BİYOLOJİK SAAT TERSİNE ÇEVRİLDİ
“Bilim insanları kemoterapi gören 14 kadının ve 12 sağlıklı kadının yumurtalık dokusunu inceledi.
ABVD ile tedavi olmuş kanser hastalarının sekizinin yumurtalık dokusu incelendiğinde, farklı kemoterapi almış ya da aynı yaş grubunda sağlıklı olanlara göre dört ila 10 kat fazla yumurta görüldü.
Araştırmacılar yaygın olarak kullanılan kanser ilacının daha önce imkansız olarak düşünülen yeni yumurtaların gelişimini tetiklediğini buldu.
Hayret verici olarak karşılanan bu keşifle araştırmacılar, biyolojik saatin tersine çevrilmesinin mümkün olduğunu ve overlerin adeta kandırılarak, ergenlik öncesi dönemdeki gibi yeni yumurtalar üretmeye başladığını kanıtladılar. Olgun kadınlarda rastlanmayan salkım şeklinde yoğun yumurta kümeleri izlendi.

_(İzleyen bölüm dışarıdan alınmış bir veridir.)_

/-- While management runs, each message permitted in the life-cycle state is answered: identity, certificate, an attestation report of 10,085 bytes with the nonce and the next signature index, FW_WRITE into the slot that is not running, which is then invalid, FW_COMMIT, which marks it valid where the checks pass, the SVN, the nonce, LC_REQUEST (authorised: the fuses blow and a cold reset follows; else AUTH and
nothing but a new nonce), the log, telemetry and, while it is frozen, the negative. A message that the state does not permit is answered STATE; a second ATTEST at the same time BUSY; without an image the boot ROM serves identity and firmware alone. MCTP and PLDM messages of up to 16 KiB are answered, in RETIRED none; the FRU EEPROM is read, and written in its operator area alone, whenever VIN_AUX is valid.
A JTAG instruction is the TAP's instruction while all inputs are valid, TRST_N resets it, SAMPLE captures the contacts and fills the cells; a debug instruction acts as BYPASS where the state does not permit it and is refused by the model where it does.
The model's own readings: layouts of answers and numbers of records, LOG 72 and 73; when a request finds another of its class, and what a command without its service is answered, LOG 73; the SVN as at most 63, LOG 74; UNAVAILABLE for an ATTEST whose block is not reserved, LOG 161; the debug instructions, LOG 128; the SMBus and the FRU EEPROM's bytes, LOG 127. -/
def Obligations.ManagementMessages : Prop :=
  (∀ s : State, s.live = true →
    let noted (cmd : Nat) : State := { s with ctl := { s.ctl with msgs := (cmd, s.hub.tel) :: s.ctl.msgs.filter (fun e => e.1 != cmd) } }
    let replies (i : Instr) (cmd code : Nat) (data : List Byte) : Prop := exec i s = .next ((noted cmd).emit (.mgmt cmd code data))
    let refused (i : Instr) (cmd code : Nat) : Prop := exec i s = .next (s.emit (.mgmt cmd code []))
    let lc := s.fuses.lcState
    let boot := s.ctl.noImage = true
    let runs := s.serviceDown 5 = false
    -- the states that permit a message
    (boot ∨ runs → (lc = 5 → (∀ off data, refused (.fwWrite off data) 0x10 2) ∧ refused .fwCommit 0x11 2 ∧ refused .fwSvnCommit 0x12 2 ∧
      refused .lcNonce 0x20 2 ∧ (∀ dest n tok, refused (.lcRequest dest n tok) 0x21 2) ∧ (∀ b f n, refused (.getTelemetry b f n) 0x30 2) ∧
      (∀ f n, refused (.getLog f n) 0x31 2) ∧ (∀ x off, refused (.traceRead x off) 0x32 2)) ∧
      (lc < 2 ∨ lc = 5 → refused .getCert 0x02 2 ∧ ∀ nonce, refused (.attest nonce) 0x03 2)) ∧
    -- the boot ROM alone
    (boot → (2 ≤ lc → lc ≤ 4 → refused .getCert 0x02 4 ∧ ∀ nonce, refused (.attest nonce) 0x03 4) ∧
      (lc ≤ 4 → refused .fwSvnCommit 0x12 4 ∧ refused .lcNonce 0x20 4 ∧ (∀ dest n tok, refused (.lcRequest dest n tok) 0x21 4) ∧
        (∀ b f n, refused (.getTelemetry b f n) 0x30 4) ∧ (∀ f n, refused (.getLog f n) 0x31 4) ∧
        (∀ x off, refused (.traceRead x off) 0x32 4))) ∧
    -- a request of its class stands already
    (runs → 2 ≤ lc → lc ≤ 4 → msgStands 0x03 s = true → ∀ nonce, refused (.attest nonce) 0x03 1) ∧
    (boot ∨ runs → lc ≤ 4 → msgStands 0x11 s = true → Answers (exec .fwCommit s) (fun t =>
      t = { s.emit (.mgmt 0x11 1 []) with free := s.free + 1 } ∨
      t = fwCommitOp { s with free := s.free + 1 })) ∧
    (boot ∨ runs → (∀ cmd, msgStands cmd s = false) →
      (lc ≤ 5 → replies .getIdentity 0x01 0 (toBytes s.fuses.devid.toNat 8 ++ (List.range 5).map (fun x => s.step x) ++
        toBytes lc 1 ++ toBytes s.ctl.version.toNat 4 ++ toBytes (health s) 1)) ∧
      -- firmware
      (lc ≤ 4 → boot ∨ s.serviceDown 7 = false →
        (∀ off (data : List Byte), (4096 < data.length ∨ 2 ^ 25 < off + data.length) → replies (.fwWrite off data) 0x10 5 []) ∧
        (∀ off (data : List Byte), data.length ≤ 4096 → off + data.length ≤ 2 ^ 25 → Answers (exec (.fwWrite off data) s) (fun t =>
          t.out = s.out ++ [.mgmt 0x10 0 []] ∧ t.fuses = s.fuses ∧ t.flash = (if s.ctl.slot
            then { s.flash with slotA := ⟨Mem.setBytes s.flash.slotA.raw off data, false⟩ }
            else { s.flash with slotB := ⟨Mem.setBytes s.flash.slotB.raw off data, false⟩ }))) ∧
        (let x := if s.ctl.slot then s.flash.slotA else s.flash.slotB
         Answers (exec .fwCommit s) (fun t => t.fuses = s.fuses ∧
          (imageFits s { x with valid := true } = true → t.out = s.out ++ [.mgmt 0x11 0 [1]] ∧
            (if s.ctl.slot then t.flash.slotA else t.flash.slotB) = { x with valid := true }) ∧
          (imageFits s { x with valid := true } = false → t.out = s.out ++ [.mgmt 0x11 0 [0]] ∧ t.flash = s.flash)))) ∧
      (lc ≤ 4 → s.ctl.noImage = false → s.serviceDown 7 = true →
        (∀ off data, replies (.fwWrite off data) 0x10 4 []) ∧ replies .fwCommit 0x11 4 [])) ∧
    (runs → (∀ cmd, msgStands cmd s = false) → lc ≤ 4 →
      -- certificate and attestation
      (2 ≤ lc → s.serviceDown 6 = true → replies .getCert 0x02 4 [] ∧
        ∀ nonce : List Byte, nonce.length = 32 → replies (.attest nonce) 0x03 4 []) ∧
      (2 ≤ lc → s.serviceDown 6 = false →
        (s.flash.certPresent = true → replies .getCert 0x02 0 (Config.certificate s.fuses.devid)) ∧
        (s.flash.certPresent = false → replies .getCert 0x02 4 []) ∧
        (∀ nonce : List Byte, nonce.length = 32 → s.flash.keyPresent = false → replies (.attest nonce) 0x03 4 []) ∧
        (∀ nonce : List Byte, nonce.length = 32 → 2 ^ 28 ≤ s.flash.nextBlock → replies (.attest nonce) 0x03 4 []) ∧
        (∀ (nonce : List Byte) (i : Nat), nonce.length = 32 → s.flash.keyPresent = true →
          ((s.ctl.sigIndex = some i ∧ s.flash.nextBlock < 2 ^ 28) ∨
            (s.ctl.sigIndex = none ∧ s.flash.nextBlock + 1 < 2 ^ 28 ∧ i = 4096 * s.flash.nextBlock)) →
          Answers (exec (.attest nonce) s) (fun t => (s.ctl.sigIndex = none ∧
            t = { (noted 0x03).emit (.mgmt 0x03 4 []) with free := s.free + 1 }) ∨ ∃ r : List Byte, t.out = s.out ++ [.mgmt 0x03 0 r] ∧ r.length = 10085 ∧
            (r.drop 16).take 32 = nonce ∧ (r.drop 192).take 5 = (toBytes i 5).reverse ∧
            t.ctl.sigIndex = (if (i + 1) % 4096 = 0 then none else some (i + 1)) ∧
            t.flash = { s.flash with nextBlock := if s.ctl.sigIndex = none then s.flash.nextBlock + 1 else s.flash.nextBlock } ∧
            t.fuses = s.fuses))) ∧
      (2 ≤ lc → ∀ nonce : List Byte, nonce.length ≠ 32 → replies (.attest nonce) 0x03 5 []) ∧
      (let v := max s.fuses.svn (min 63 (hSvn (slotHeader (if s.ctl.slot then s.flash.slotB else s.flash.slotA))))
       Answers (exec .fwSvnCommit s) (fun t => t.fuses = { s.fuses with svn := v } ∧ t.out = s.out ++ [.mgmt 0x12 0 (toBytes v 1)] ∧
        t.flash = s.flash)) ∧
      -- life cycle
      replies .lcNonce 0x20 0 (toBytes s.ctl.nonce.toNat 8) ∧
      (s.serviceDown 6 = true → ∀ dest n tok, replies (.lcRequest dest n tok) 0x21 4 []) ∧
      (s.serviceDown 6 = false → ∀ dest n tok,
        let legal : Prop := (lc, dest) ∈ [(0, 1), (1, 2), (2, 3), (4, 3), (1, 5), (2, 5), (3, 5), (4, 5)] ∨ (lc = 3 ∧ dest = 4 ∧ s.fuses.returns < 3)
        let allowed : Prop := legal ∧ (Config.tokenVerifies s.fuses.devid lc dest s.ctl.nonce tok = true ∨ (lc = 3 ∧ dest = 5 ∧ n = s.ctl.nonce))
        Answers (exec (.lcRequest dest n tok) s) (fun t =>
          (allowed → t.fuses = { s.fuses with lcState := dest, returns := if lc = 3 ∧ dest = 4 then s.fuses.returns + 1 else s.fuses.returns } ∧
            t.glb = { s.glb with resetting := some 9, ready := false } ∧ t.pcie = s.freshPcie ∧ t.out = s.out ++ [.mgmt 0x21 0 []] ∧
            (dest = 5 → t.flash.keyPresent = false ∧ t.flash.certPresent = false)) ∧
          (¬allowed → t = { s with
            ctl := { s.ctl with nonce := t.ctl.nonce, msgs := t.ctl.msgs }, free := t.free, out := s.out ++ [.mgmt 0x21 3 []] }))) ∧
      -- records
      (∀ first count, ∃ r : List Byte, replies (.getLog first count) 0x31 0 r ∧
        r.length = 32 * min (min count 511) (s.ras.history.length - first)) ∧
      (∀ b first count, ∃ r, replies (.getTelemetry b first count) 0x30 0 r) ∧
      (∀ x off, (s.ctl.negFrozen = false → replies (.traceRead x off) 0x32 4 []) ∧
        (s.ctl.negFrozen = true → ∃ r, r.length ≤ 4096 ∧ replies (.traceRead x off) 0x32 0 r))) ∧
    -- MCTP and PLDM
    (runs → lc ≠ 5 →
      (∀ m : List Byte, m.length ≤ 16384 → s.pcie.linkUp = true → ∃ a, exec (.mctpControl (.vdm m)) s = .next (s.emit (.mctp a))) ∧
      (∀ m : List Byte, m.length ≤ 16384 → ∃ a, exec (.pldmRequest m) s = .next (s.emit (.mctp a))) ∧
      (∀ (m : List Byte) (pec : Option Byte), m.length ≤ 16384 → (∀ p, pec = some p → p = pecOf (0xC4 :: m)) →
        ∃ a, exec (.mctpControl (.smbus 0x62 (.mctp m pec))) s = .next (s.emit (.smbus a (pecOf (0xC5 :: a)))))) ∧
    (∀ m : List Byte, (lc = 5 ∨ 16384 < m.length ∨ s.serviceDown 5 = true) → exec (.pldmRequest m) s = .next s ∧
      exec (.mctpControl (.vdm m)) s = .next s ∧ ∀ pec, exec (.mctpControl (.smbus 0x62 (.mctp m pec))) s = .next s)) ∧
  -- the FRU EEPROM
  (∀ (s : State) (addr : BitVec 7) (x : SmbXfer), addr ≠ 0x62 → (addr ≠ 0x50 ∨ s.pwr.auxV = false) →
    exec (.mctpControl (.smbus addr x)) s = .next s) ∧
  (∀ s : State, s.pwr.auxV = true →
    (∀ off n, ∃ r : List Byte, exec (.mctpControl (.smbus 0x50 (.read off n))) s = .next (s.emit (.fru r)) ∧
      r.length = min n (0x4000 - off) ∧ ∀ k, k < r.length → 0x3800 ≤ off + k → r.getD k 0 = Mem.byte s.aux.fruArea (off + k)) ∧
    (∀ off (data : List Byte), exec (.mctpControl (.smbus 0x50 (.write off data))) s =
      .next (if 0x3800 ≤ off ∧ off + data.length ≤ 0x4000
        then { s with aux := { s.aux with fruArea := Mem.setBytes s.aux.fruArea off data } } else s.emit .nack))) ∧
  -- the TAP
  (∀ s : State, s.pwr.auxV = true → s.pwr.ioV = true → s.pwr.mainV = true →
    let takes (ir e : JtagInstr) : Prop := exec (.jtagInstruction ir) s = .next { s with ctl := { s.ctl with tap := e } }
    takes .bypass .bypass ∧ takes .extest .extest ∧ takes .clamp .clamp ∧ takes .highz .highz ∧ takes .trst .idcode ∧
    (∀ cells : Cells, exec (.jtagInstruction (.sample cells)) s =
      .next ({ s with ctl := { s.ctl with tap := .sample cells, cells := cells } }.emit
        (.scan ⟨s.pcie.perst, s.ctl.modRst, thermtripLow s, seqfltLow s⟩))) ∧
    (∃ c : W32, c.getLsbD 0 = true ∧ c.extractLsb' 12 16 = 0x4E12 ∧ c.extractLsb' 28 4 = (s.step 0).extractLsb' 4 4 ∧
      exec (.jtagInstruction .idcode) s = .next ({ s with ctl := { s.ctl with tap := .idcode } }.emit (.tap .idcode c))) ∧
    (∀ n, (s.lcService = false → takes (.debug n) .bypass) ∧
      (s.lcService = true → exec (.jtagInstruction (.debug n)) s = .refused .jtagDebug)))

Normal yaşamda kadınlar yaş aldıkça yumurtaların hem kalitesi hasar görüyor hem de sayısı tükeniyor.
10 KAT DAHA FAZLA YUMURTA
Fakat bilim insanları Hodgkin’s Lymphoma nedeniyle ABVD olarak bilinen ilaç kombinasyonunu kullanan kadınlarda yumurta sayısının sağlıklı kadınlara göre 10 kat daha fazla olduğunu farkettiler.
Kemoterapinin overlerde oluşturduğu şok etki, yumurtalıklardaki kök hücreleri tetikleyebiliyor bu da yeni folliküllerin oluşumunu sağlıyor.
Oluşan bu etkinin, muhtemelen kök ya da germ hücrelerinin uyarılması sonucu oluştuğu gibi gözükmekle beraber altta yatan kesin mekanizmanın ortaya çıkarılması gerekiyor. Tedavinin şiddetli uyarısı bir şok etkisi oluşturarak, kök hücreleri uyarıyor olabilir.
Ortaya konan bu etki gerçekten çok önemli olup, küçük bir gruba özgü olmasına rağmen bu tedaviyi alan tüm kadınlarda izlenmesi açısından çok önemlidir. Sonuçlar özellikle gelecek için umut vericidir.
Önümüzdeki dönemdeki çalışmalar, ABVD kombinasyonunu oluşturan Adriamisin, Bleomisin, Vinblastin ve Dakarbasin’in tek tek ve kombine etkilerini ve de altta yatan biyolojik mekanizmayı anlamaya yönelik olacak.”
Op. Dr. Betül Görgen:
“İMKANSIZ BAŞARILDI”
“Doktorlar ve bilim insanları yüzyıllardır kısırlığı tedavi etmek için çalışmaktalar ama kendi çocuğuna gebe kalmak isteyen kadının karşısına çıkan bir gerçek var; Maalesef biz kadınlar sınırlı sayıda yumurta ile doğuyoruz ve bunu değiştirecek bir çözüm henüz ortada yok.
Üreme tedavisinde başarının ana faktörü kadının yumurtalarıdır. Kadın yaşı ilerledikçe yumurtaları da yaşlanır ve gebe kalmayı güçleştiren problemleri ortaya çıkaran kromozom anormallikleri artış gösterir. Bir erkek üç ayda bir taze sperm üretirken çocuk tedavisinde kadında odaklandığımız konu geriye kalan yumurtaları mümkün olan en iyi şekilde kullanabilmektir.
Son yapılan bu çalışmada yeni yumurta oluşma mekanizmasının ortaya konması bile, şimdiye kadar imkansız olduğu düşünülen bir durumu kökten değiştirebilir.”